Jackson's legacy to cricket in Middlesex and beyond is immense. As Chairman of the County's Youth Sub-Committee in 1972 he introduced the Middlesex Youth Coaching Scheme. The former Middlesex and England batsman Jack Robertson was coaching an Under-11 group and Ted decided that the future of the County's cricket depended on producing home-coached talent in squads from Under-10 upwards.

So was born probably the first such scheme in the country, its success demonstrated by the numerous first class cricketers and several Test players, such as Mark Ramprakash, Owais Shah and Philip Tufnell, it helped to nurture. The academies that have developed in all first class counties owe a debt to Jackson's innovation. His innate modesty would not allow him to see such success as personal; his intentions were for the good of cricket and the youngsters who played it. Having convinced the Middlesex Committee and its coach, Don Bennett, of the desirability of the scheme, he recruited the necessary coaches and, with the lightest of hands on the tiller, watched the system flourish.

He founded the Middlesex Branch of the Association of Cricket Coaches, becoming Chairman in 1982, and served for many years on Middlesex's General and Cricket Committees. The committee room was not his natural habitat but in matters concerning the development of young cricketers he could be a powerful advocate. On the occasions he preferred to reserve his judgements, fellow committee members knew they would soon be in possession through the post of Ted's latest nocturnal responses to the discussion, and copied to all and sundry. Not everyone agreed with his views but few failed to marvel at how he possessed the physical and intellectual energy to complete a demanding full day's work followed by a late-afternoon coaching session, an evening meeting – then spending the early hours at his typewriter.
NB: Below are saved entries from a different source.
-- ==== Sys2Proof/Machine/Command.lean ====
section
/-! DEFINITION. The host's side: a write of `CMD` (R102), the registers by number (R34 to R36), the memories by index
(R60, R70), hardware reset (R340). -/

namespace Sys2Proof.Machine

/-- An opcode that passes the gate while the block is faulted: `CLRERR` and `SRESET` (R102 step 1, R308). -/
def passesGate (opc : BitVec 8) : Bool := opc == 0xF0 || opc == 0xF1

/-- A write of word `w` to `CMD`, the four steps of R102. -/
def commandWrite (w : CmdWord) (s : State) : Host.Outcome State Fault Refusal :=
  if s.faulted && !passesGate (opcField w) then .next s
  else
    match decode w with
    | .error .opcode => .next (raise .illegal .illegalOpcode (opcField w) s)
    | .error .field => .next (raise .illegal .illegalField (opcField w) s)
    | .ok i => exec i s

/-- A write of `BYTELEN` (R34): `v <= BUF_CAP` sets `BLEN` and `RPOS`, a larger value is ignored. -/
def writeByteLen (v : Len) (s : State) : State :=
  if v.toNat ≤ s.cfg.bufCap then { s with blen := BitVec.ofNat 32 (8 * v.toNat), rpos := 0 } else s

/-- A write of `SLEN` (R36): above `VCAP` it is ignored. -/
def writeSlen (v : Len) (s : State) : State := if v.toNat ≤ s.cfg.vcap then { s with slen := v } else s

/-- A write of `DLEN` (R36): above `VCAP` it is ignored. -/
def writeDlen (v : Len) (s : State) : State := if v.toNat ≤ s.cfg.vcap then { s with dlen := v } else s

/-- A write of a register other than `CMD` by number (R35, R36): bits above the register's width are ignored, writes
of read-only and reserved numbers too. -/
def writeRegister (num : Nat) (v : Word) (s : State) : State :=
  match num with
  | 0x02 => { s with val := v }
  | 0x03 => { s with first := v }
  | 0x04 => { s with count := v.setWidth 32 }
  | 0x06 => writeByteLen (v.setWidth 32) s
  | 0x08 => writeSlen (v.setWidth 32) s
  | 0x09 => writeDlen (v.setWidth 32) s
  | _ => s

/-- `BYTELEN` as it reads: the bytes of the stream, `ceil(BLEN / 8)` (R34). -/
def State.byteLen (s : State) : Nat := (s.blen.toNat + 7) / 8

/-- What a register reads as, by number (R35): `CMD` and the reserved numbers 0; bits above a width 0 (R36). -/
def readRegister (num : Nat) (s : State) : Word :=
  match num with
  | 0x01 => s.status.setWidth 64
  | 0x02 => s.val
  | 0x03 => s.first
  | 0x04 => s.count.setWidth 64
  | 0x05 => s.blen.setWidth 64
  | 0x06 => BitVec.ofNat 64 s.byteLen
  | 0x07 => s.rpos.setWidth 64
  | 0x08 => s.slen.setWidth 64
  | 0x09 => s.dlen.setWidth 64
  | 0x0A => s.tag.setWidth 64
  | 0x0B => if s.statf then 1 else 0
  | 0x0C => s.sumbits.setWidth 64
  | 0x0D => s.nzpairs.setWidth 64
  | 0x0E => s.repeats.setWidth 64
  | 0x0F => s.pairs.setWidth 64
  | _ => 0

/-- Hardware reset (R340, R341): the registers at their reset values, every byte and word of the memories unspecified.
The parameters and the host's later actions stay (log 13). -/
def hardwareReset (s : State) : State :=
  { resetRegisters s with
    buf := s.buf.forget 0 s.fresh
    src := s.src.forget 0 s.fresh
    dst := s.dst.forget 0 s.fresh
    fresh := s.fresh + 1 }

/-- One action of the host (R70), or hardware reset. An index outside a memory names nothing (R60, log 6). -/
def hostAction (e : HostEvent) (s : State) : Host.Outcome State Fault Refusal :=
  match e with
  | .writeReg num v => if num = 0 then commandWrite (v.setWidth 32) s else .next (writeRegister num v s)
  | .readReg num => .next { s with readData := readRegister num s }
  | .writeBuf i b =>
    if i < s.cfg.bufCap then .next { s with buf := s.buf.setByte i b } else .fault .noSuchBufByte
  | .readBuf i =>
    if i < s.cfg.bufCap then .next { s with readData := (s.buf.byte i).setWidth 64 } else .fault .noSuchBufByte
  | .writeSrc i w => if i < s.cfg.vcap then .next { s with src := s.src.write i w } else .fault .noSuchSrcWord
  | .readSrc i => if i < s.cfg.vcap then .next { s with readData := s.srcAt i } else .fault .noSuchSrcWord
  | .writeDst i w => if i < s.cfg.vcap then .next { s with dst := s.dst.write i w } else .fault .noSuchDstWord
  | .readDst i => if i < s.cfg.vcap then .next { s with readData := s.dstAt i } else .fault .noSuchDstWord
  | .hwReset => .next (hardwareReset s)

/-- The next event of the one stream of events (R71): the oldest waiting action of the host. With none waiting the block
is idle and nothing changes (R340, log 4). -/
def nextEvent (s : State) : Host.Outcome State Fault Refusal :=
  match s.inputs with
  | [] => .next s
  | e :: rest => hostAction e { s with inputs := rest }

/-- The host's next action is the write of this word to `CMD`. -/
def issueWord (w : CmdWord) (s : State) : State :=
  { s with inputs := .writeReg 0 (w.setWidth 64) :: s.inputs }

end Sys2Proof.Machine
end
Jackson was entirely without ego: he barely mentioned his CBE in 1983 for services to the legal profession. What he did for cricket he did because he believed passionately in the values the game stands for. He was as happy coaching a group of inner-city children as he was advising the most talented apprentice county cricketers. He helped found clubs in Haringey and Tower Hamlets because he realised that the absence of playing fields in inner London deprived children of the opportunities cricket offers.

Jackson was a pioneer in so many aspects of cricket in Middlesex (and continued to be so well into his seventies) and, as with many innovators, a few were slow to recognise his genius. With so many ideas buzzing around in his head, he had no time for small talk; there was too much to do. Meetings with him in the chair were often infuriatingly brief – and he then wrote the minutes himself. He had firm ideas about how cricket should be played and preferred the uncompromising approach to the political one. His effervescence and commitment usually won the day.

Even into his seventies he continued to write law reports, to inspire cricketers of all ages and to write articles on aspects of the game. Illness sapped him of much of his energy in his last few years but the devotion of his wife Penelope and his children and grandchildren made for a mellow and loving home life. Even at this time, while sitting in his armchair and stirred to talk about a favourite Shakespeare sonnet, his eyes would again flash to reveal the energised and dynamic Ted loved and admired by generations of cricketers, legal colleagues and friends.

......... David Green

Edward Oliver Jackson, barrister, cricketer and coach: born Calcutta, India 3 December 1922; married firstly Joan Murray Simpson (three daughters), secondly (one adopted son), 1981 Penelope Thwaites (one son, one daughter); died London 5 October 2009.